**To do**
Return each line below holding the string "number".
Content starts
-- ==== Sys2Proof/WellFormed.lean ====
section
/-! DEFINITION. The checks the spec puts on a build's parameters and on a program.

An instruction needs no check of its own: the one field of `Instr`, the literal of Push, is a `Byte`,
so the bound `0 .. 255` of 30_encoding.md R51 and R57 holds of every value of the type, and every
`Instr` has an encoding. -/

namespace Sys2Proof

/-- `STACK_CAP` is a positive integer or `INF` (00_scope.md R7). -/
def StackCap.wf : StackCap → Bool
  | .inf => true
  | .finite n => decide (0 < n)

/-- The parameters are legal: R7 for `STACK_CAP`, and `PROG_LEN_MAX <= 2^32 - 1` (00_scope.md R8). -/
def Config.wf (c : Config) : Bool :=
  c.stackCap.wf && decide (c.progLenMax ≤ 2 ^ 32 - 1)

/-- The program's length `L` is allowed: `L <= PROG_LEN_MAX` (00_scope.md R8). -/
def Config.admits (c : Config) (program : List Byte) : Bool :=
  decide (program.length ≤ c.progLenMax)

end Sys2Proof
end

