-- ==== Sys2Proof/Machine/HostPort.lean ====
section
/-! DEFINITION. The host's side of the CORE: its commands (70_reset_and_hazards.md R98, R100, R102 to
R104) and the read-back ports (10_state.md R26, R27). -/

namespace Sys2Proof.Machine

/-! ### Commands, taken between two steps -/

/-- RESET: every state element to its reset value, whatever `status` is; the program input is not
touched (70_reset_and_hazards.md R98, R104). -/
def commandReset (s : State) : Result :=
  .next { State.reset with program := s.program, host := s.host, config := s.config }

/-- The host presents a program on the program ports (10_state.md R25; 70_reset_and_hazards.md R102).
A program longer than PROG_LEN_MAX is refused (93_implementation_defined.md I3, log 6), and so is
another program than the present one while RUNNING (70_reset_and_hazards.md R103, log 7). -/
def commandPresent (program : List Byte) (s : State) : Result :=
  if s.status = .running ∧ program ≠ s.program then .refused .programChangedWhileRunning
  else if s.config.admits program then .next (s.withProgram program)
  else .refused .programTooLong

/-- START: `err <- 0` and `status <- RUNNING`, with `S`, `M` and `pc` as they are; ignored while
RUNNING (70_reset_and_hazards.md R100).  After an error it is the only way on: the failing instruction
runs again (60_exceptions.md R90). -/
def commandStart (s : State) : Result :=
  if s.status = .running then .next s else .next (s.withStatus .running errNone)

/-- The CORE takes one command of the host. -/
def hostCommand (c : HostCommand) (s : State) : Result :=
  match c with
  | .reset => commandReset s
  | .present program => commandPresent program s
  | .start => commandStart s

/-- The command the host gives at this step boundary, if any. -/
def State.pendingCommand (s : State) : Option HostCommand := s.host.head?.join

/-- The state with this boundary's entry of the host's schedule used up. -/
def State.afterBoundary (s : State) : State := s.withHost s.host.tail

/-! ### Read-back ports

A read-back changes no state (10_state.md R27), so a port is a function of the state.  `n` is the
number of the read: it tells one read from another where the value read is free (log 8). -/

/-- Port STATUS, readable at any time (10_state.md R26, R27). -/
def readStatus (s : State) : BitVec 2 := s.status.code

/-- Port ERR: no defined value while RUNNING (10_state.md R27). -/
def readErr (n : Nat) (s : State) : BitVec 4 :=
  if s.status = .running then Config.freeErr n else s.err

/-- Port PC: no defined value while RUNNING (10_state.md R27). -/
def readPc (n : Nat) (s : State) : BitVec 32 :=
  if s.status = .running then Config.freePc n else s.pc

/-- The width of port DEPTH, `ceil(log2(STACK_CAP + 1))`, or none where it is unbounded (10_state.md
R26).  For a positive capacity `c` this is the number of binary digits of `c`. -/
def depthPortWidth : StackCap → Option Nat
  | .inf => none
  | .finite c => some (c.log2 + 1)

/-- Port DEPTH: no defined value while RUNNING, but one that fits the port (10_state.md R26, R27). -/
def readDepth (n : Nat) (s : State) : Nat :=
  if s.status = .running then
    match depthPortWidth s.config.stackCap with
    | none => Config.freeDepth n
    | some w => Config.freeDepth n % 2 ^ w
  else s.depth

/-- Ports STK_IDX and STK_DATA: `S[idx]`, index 0 the bottom, for `idx < d` (10_state.md R26); no
defined value while RUNNING (R27) or for another index. -/
def readStkData (n : Nat) (idx : Nat) (s : State) : Word :=
  if s.status = .running then Config.freeStkData n
  else
    match s.stack[idx]? with
    | some v => v
    | none => Config.freeStkData n

/-- Ports MEM_IDX (8 bits) and MEM_DATA: `M[idx]`; no defined value while RUNNING (10_state.md R26,
R27). -/
def readMemData (n : Nat) (idx : BitVec 8) (s : State) : Word :=
  if s.status = .running then Config.freeMemData n else s.mem.read idx.toNat

end Sys2Proof.Machine
end

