-- ==== Sys2Proof/Machine/Core.lean ====
section
/-! DEFINITION. The machine behind the host's interface. -/

def Sys2Proof.core : Host.Core :=
  { State := Sys2Proof.Machine.State, Fault := Sys2Proof.Machine.Fault,
    Refusal := Sys2Proof.Machine.Refusal, step := Sys2Proof.Machine.step,
    reset := Sys2Proof.Machine.State.reset }
end

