-- ==== Sys2Proof/Tests/Slice0.lean ====
section
/-! SUPPORT. Tests: the WellFormed smoke test, words written out from the spec's encodings, one-step
vectors of 95_test_vectors.md, and for every statement with hypotheses concrete data that meets them. -/

namespace Sys2Proof.Tests

open Sys2Proof Sys2Proof.Machine

/-! ### What the checks of WellFormed refuse -/

theorem test_wf_refuses_empty_stack_capacity :
    (StackCap.finite 0).wf = false ∧ (StackCap.finite 1).wf = true ∧ StackCap.inf.wf = true := by decide

theorem test_wf_refuses_program_length_beyond_pc :
    (Config.mk .inf (2 ^ 32)).wf = false ∧ (Config.mk .inf (2 ^ 32 - 1)).wf = true ∧
    (Config.mk (.finite 0) 5).wf = false := by decide

theorem test_admits_refuses_longer_program :
    (Config.mk .inf 1).admits [0x02, 0x02] = false ∧ (Config.mk .inf 1).admits [0x02] = true := by decide

/-! ### Decoding, from 30_encoding.md R49, R51, R52 -/

theorem test_decode_stack : decode [0b00000001#8, 0b10000000#8] = .ok (.push 128, []) ∧
    decode [0b00000010#8] = .ok (.pop, []) := by decide

theorem test_decode_arithmetic : decode [0b00000011#8] = .ok (.add, []) ∧
    decode [0b00000100#8] = .ok (.sub, []) ∧ decode [0b00010100#8] = .ok (.mul, []) := by decide

theorem test_decode_memory : decode [0b00000101#8] = .ok (.store, []) ∧
    decode [0b00000110#8, 0b00000001#8] = .ok (.load, [0b00000001#8]) := by decide

theorem test_decode_control : decode [0b00000111#8] = .ok (.jmp, []) ∧
    decode [0b00001000#8] = .ok (.jumpIf, []) := by decide

theorem test_decode_manipulation : decode [0b00001001#8] = .ok (.dup, []) ∧
    decode [0b00010000#8] = .ok (.swap, []) ∧ decode [0b00010001#8] = .ok (.rot, []) ∧
    decode [0b00010010#8] = .ok (.overNos, []) ∧ decode [0b00010011#8] = .ok (.pick, []) := by decide

/-! ### One step each, from 95_test_vectors.md section 2 -/

/-- A running CORE with this program and stack, at `pc` 0. -/
def running (program : List Byte) (stack : List Word) : State :=
  { State.reset with program := program, stack := stack, status := .running }

/-- The same with a finite capacity. -/
def capped (n : Nat) (program : List Byte) (stack : List Word) : State :=
  { running program stack with config := { State.reset.config with stackCap := .finite n } }

/-- What a vector of 95_test_vectors.md shows: stack, `pc` and error code. -/
def seen : Result → Option (List Word × BitVec 32 × BitVec 4)
  | .next s => some (s.stack, s.pc, s.err)
  | .fault _ => none
  | .refused _ => none

/-- The run status after it. -/
def seenStatus : Result → Option Status
  | .next s => some s.status
  | .fault _ => none
  | .refused _ => none

/-- The stack and a word of memory after it. -/
def seenMem (a : Nat) : Result → Option (List Word × Word)
  | .next s => some (s.stack, s.mem.read a)
  | .fault _ => none
  | .refused _ => none
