-- ==== Sys2Proof/Machine/PortOps.lean ====
section
/-! DEFINITION. Machine/PortOps.lean: the port operations (`41_gpio_port.md`). -/

namespace Sys2Proof.Machine

/-- `P.SETDIR p, m` (R90). -/
def execPSetdir (p : Port) (m : Byte) (s : State) : Host.Outcome State Fault Refusal :=
  finish (portSetDir p m s)

/-- `P.WRITETX p, b` (R91). -/
def execPWritetx (p : Port) (b : Byte) (s : State) : Host.Outcome State Fault Refusal :=
  finish (portWriteTx p b s)

/-- `P.WRITERX p, b` (R92). -/
def execPWriterx (p : Port) (b : Byte) (s : State) : Host.Outcome State Fault Refusal :=
  finish (.ok (portWriteRx p b s))

/-- `P.READ p -> b` (R93). -/
def execPRead (p : Port) (s : State) : Host.Outcome State Fault Refusal :=
  answer s (.ok (.byte (portRead p s)))

/-- `P.ENABLE p, m` (R94). -/
def execPEnable (p : Port) (m : Byte) (s : State) : Host.Outcome State Fault Refusal :=
  finish (.ok (portEnable p m s))

end Sys2Proof.Machine
end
Content ends
**Exercise answer**
number of the read: it tells one read from another where the value read is free (log 8). -/
R26).  For a positive capacity `c` this is the number of binary digits of `c`. -/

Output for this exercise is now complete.